Jim Koch, chairman of Boston Beer, once had little regard for beer in aluminum cylinders. When he purchased a Cincinnati brewery in 1994, he got rid of the canning line. In 2005, he circulated a Beer Drinker’s Bill of Rights that stated in part: “Beer shall be offered in bottles, not cans, so that no brew is jeopardized with the taste of metal.”
Fast forward to 2013: The first 12-packs of Samuel Adams Boston Lager and Samuel Adams Summer Ale cans are stacked in supermarkets. Samuel Adams Oktoberfest will join them later this year.
“What changed is the quality of the can lining,” explained Koch of his about-face. “Beer used to pick up a solvent-like character from the solvent-based linings. Now they use water-based linings.”

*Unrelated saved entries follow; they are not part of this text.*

/-- DRAIN_REQUEST: the core answers once every posted packet up to the count has been acknowledged (R237). -/
def execDrainRequest (n : Nat) (s : State) : Host.Outcome State Fault Refusal :=
  .next (
    match s.ready n with
    | some p =>
      match p.body with
      | .drainRequest gc count f =>
        if (s.core gc).drainedTo count then
          ((s.dropPacket n).countRecv p).answer (coreSrc gc 0 7) (srcPlace p.src) p.ctx (.drainAnswer f)
        else s
      | _ => s
    | none => s)

/-- DRAIN_ANSWER: the acquire that was held goes on (R237). -/
def execDrainAnswer (n : Nat) (s : State) : Host.Outcome State Fault Refusal :=
  let held (w : Wait) : Bool := match w with | .promote .. => true | _ => false
  .next (
    match s.ready n with
    | some p =>
      match p.body with
      | .drainAnswer f =>
        let s1 := (s.dropPacket n).countRecv p
        if (s.frag f).onCore then (s1.noteReady f).modFrag f fun x => x.release held false else s1
      | _ => s
    | none => s)

/-- LANDING: the sender learns that an ingot has been placed or parked (R275); or lanes away from the anchor learn that their barrier has
opened (R272, R352). -/
def execLanding (n : Nat) (s : State) : Host.Outcome State Fault Refusal :=
  .next (
    match s.ready n with
    | some p =>
      match p.body with
      | .landing _ => (s.dropPacket n).countRecv p
      | .parkAnswer c f parks =>
        let s1 := (s.dropPacket n).countRecv p
        if (s.frag f).live && (s.frag f).asking then s1.parkAnswered c f parks else s1
      | .opened hoist lanes pc next => ((s.dropPacket n).countRecv p).passAway { hoist, pc, next, lanes }
      | _ => s
    | none => s)

/-! ### Stall hints (R289, R290) -/

/-- A posted packet of a core in the queue of an output port of a switch: its route leaves the switch there (R289, R294). -/
def State.queuedAt (s : State) (gc sw out : Nat) : Option Packet :=
  s.net.find? fun p => p.body.cls = 0 && srcOfCore p.src && srcCore p.src = gc && decide (p.tgt < 1024) && !s.atSource p &&
    (s.path (fun _ => p.gen) p.tgt 256 (s.switchOf (coreHearth gc)) 0).any fun h => h.1 = sw && h.2.2 = out

/-- The hearths beyond a port of a switch, by the routes of a generation (R289, R294). -/
def State.beyond (s : State) (gen : Bool) (sw out : Nat) : List Nat :=
  ((s.pkgs.map Prod.fst).flatMap fun p => s.enabledHearths p).filter fun gh => s.port gen sw gh = out

/-- STALL_HINT_RAISE: the switch `switch` of the domain, whose posted queue at the port `out` has been full, tells a core whose packets
stand in it: it names the hearth of such a packet, or at a link port every hearth beyond (R289). DEDUCED (log 41). -/
def execStallHintRaise (gc switch out : Nat) (s : State) : Host.Outcome State Fault Refusal :=
  .next (
    match s.queuedAt gc switch out with
    | some p => s.answer (hearthSrc switch 5) (2048 + gc) p.ctx (.stallHint (if out = 5 ∨ out = 6 then s.beyond p.gen switch out else [p.tgt]))
    | none => s)

/-- STALL_HINT: the hint is active at the core for 4,096 of its clocks, from now, for every hearth that it names (R289). -/
def execStallHint (n : Nat) (s : State) : Host.Outcome State Fault Refusal :=
  .next (
    match s.ready n with
    | some p =>
      match p.body with
      | .stallHint ts =>
        ((s.dropPacket n).countRecv p).modCore (p.tgt - 2048) fun c => { c with
          hints := (c.hints.filter fun h => !ts.contains h.target) ++ ts.map fun t => { target := t, deadline := s.now + 4096 } }
      | _ => s
    | none => s)

/-- STALL_HINT_LAPSE (R290). -/
def execStallHintLapse (gc target : Nat) (s : State) : Host.Outcome State Fault Refusal :=
  .next (s.modCore gc fun c => { c with
    hints := c.hints.filter fun h => h.target ≠ target || decide (s.now < h.deadline) })

/-! ### The walkers (R384) -/

/-- A TLB with one more entry: 2,048 at most. -/
def Core.fillTlb (c : Core) (t : TlbEnt) : Core :=
  if c.tlb.contains t then c
  else { c with tlb := (if 2048 ≤ c.tlb.length then c.tlb.drop 1 else c.tlb) ++ [t] }

/-- The entries of a fragment that wait for a walk, frozen ones among them (R394). -/
def Frag.walking (x : Frag) (ctx : BitVec 8) (vpage : Nat) : List Entry :=
  (x.entries ++ x.frozen).filter fun e => e.wait = some (.walk ctx vpage)

/-- What a walk leaves with a fragment that waited for it: its entries issue again, and remember a walk that failed. -/
def Frag.walked (x : Frag) (ctx : BitVec 8) (vpage : Nat) (ok : Bool) : Frag :=
  { x.release (fun w => w = .walk ctx vpage) false with
    badWalk := if ok then x.badWalk else x.badWalk ++ (x.walking ctx vpage).map fun e => (e.prio, e.pc, vpage) }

What’s more, “the new linings are more flexible,” he contends, less likely to tear and allow the beer to come into contact with metal. “They’ve proven out, but I wanted to make sure. They crossed a threshold two years ago.”
Nevertheless, Koch says he has spent the past two years and about $1 million designing a better beer can. At first glance, it looks identical to the standard model, but closer examination reveals a wider lid and an opening positioned farther from the edge. The design, says Koch, forces you to open your mouth wider, letting in more air, which enhances the beer’s aroma and flavor.
“It makes a slight but noticeable difference,” he maintains.
Boston Beer isn’t the only craft brewery pioneering a new design. Sly Fox Brewing has found a foolproof way to eliminate the glug-glug-glugging of a can being poured. The Pottstown, Pa., brewery recently became the first North American company to market a beer can with a lid that peels off completely, turning the can into a drinking vessel. Sly Fox has released two brands – Helles Golden Lager and Pikeland Pils – in the package.
Sly Fox’s range extends into New York and New Jersey, and there are plans to expand into the District of Columbia, Maryland and Virginia by the end of the year. But the 360 End cans (as the peel-off design is called) will probably be limited to Pennsylvania. Brian Thiel, regional sales manager for Crown Cork & Seal (the can’s manufacturer), concedes one major problem: anti-littering laws in 36 states might prevent the can’s proliferation. Most of those laws were passed during the 1970s, when sharp-edged pull-tabs were lacerating bare feet and winding up in the gullets of wildlife. Thiel notes the 360 End can is designed to be environmentally friendly. Crown is promoting the can for use at ballparks and concert venues, where the lids can be collected and recycled. The cans also could reduce the need for disposable cups.
“If we had more lawyers on our staff, we’d try to get these laws overturned,” says Tim Ohst, Sly Fox’s brewery operations manager, with a laugh.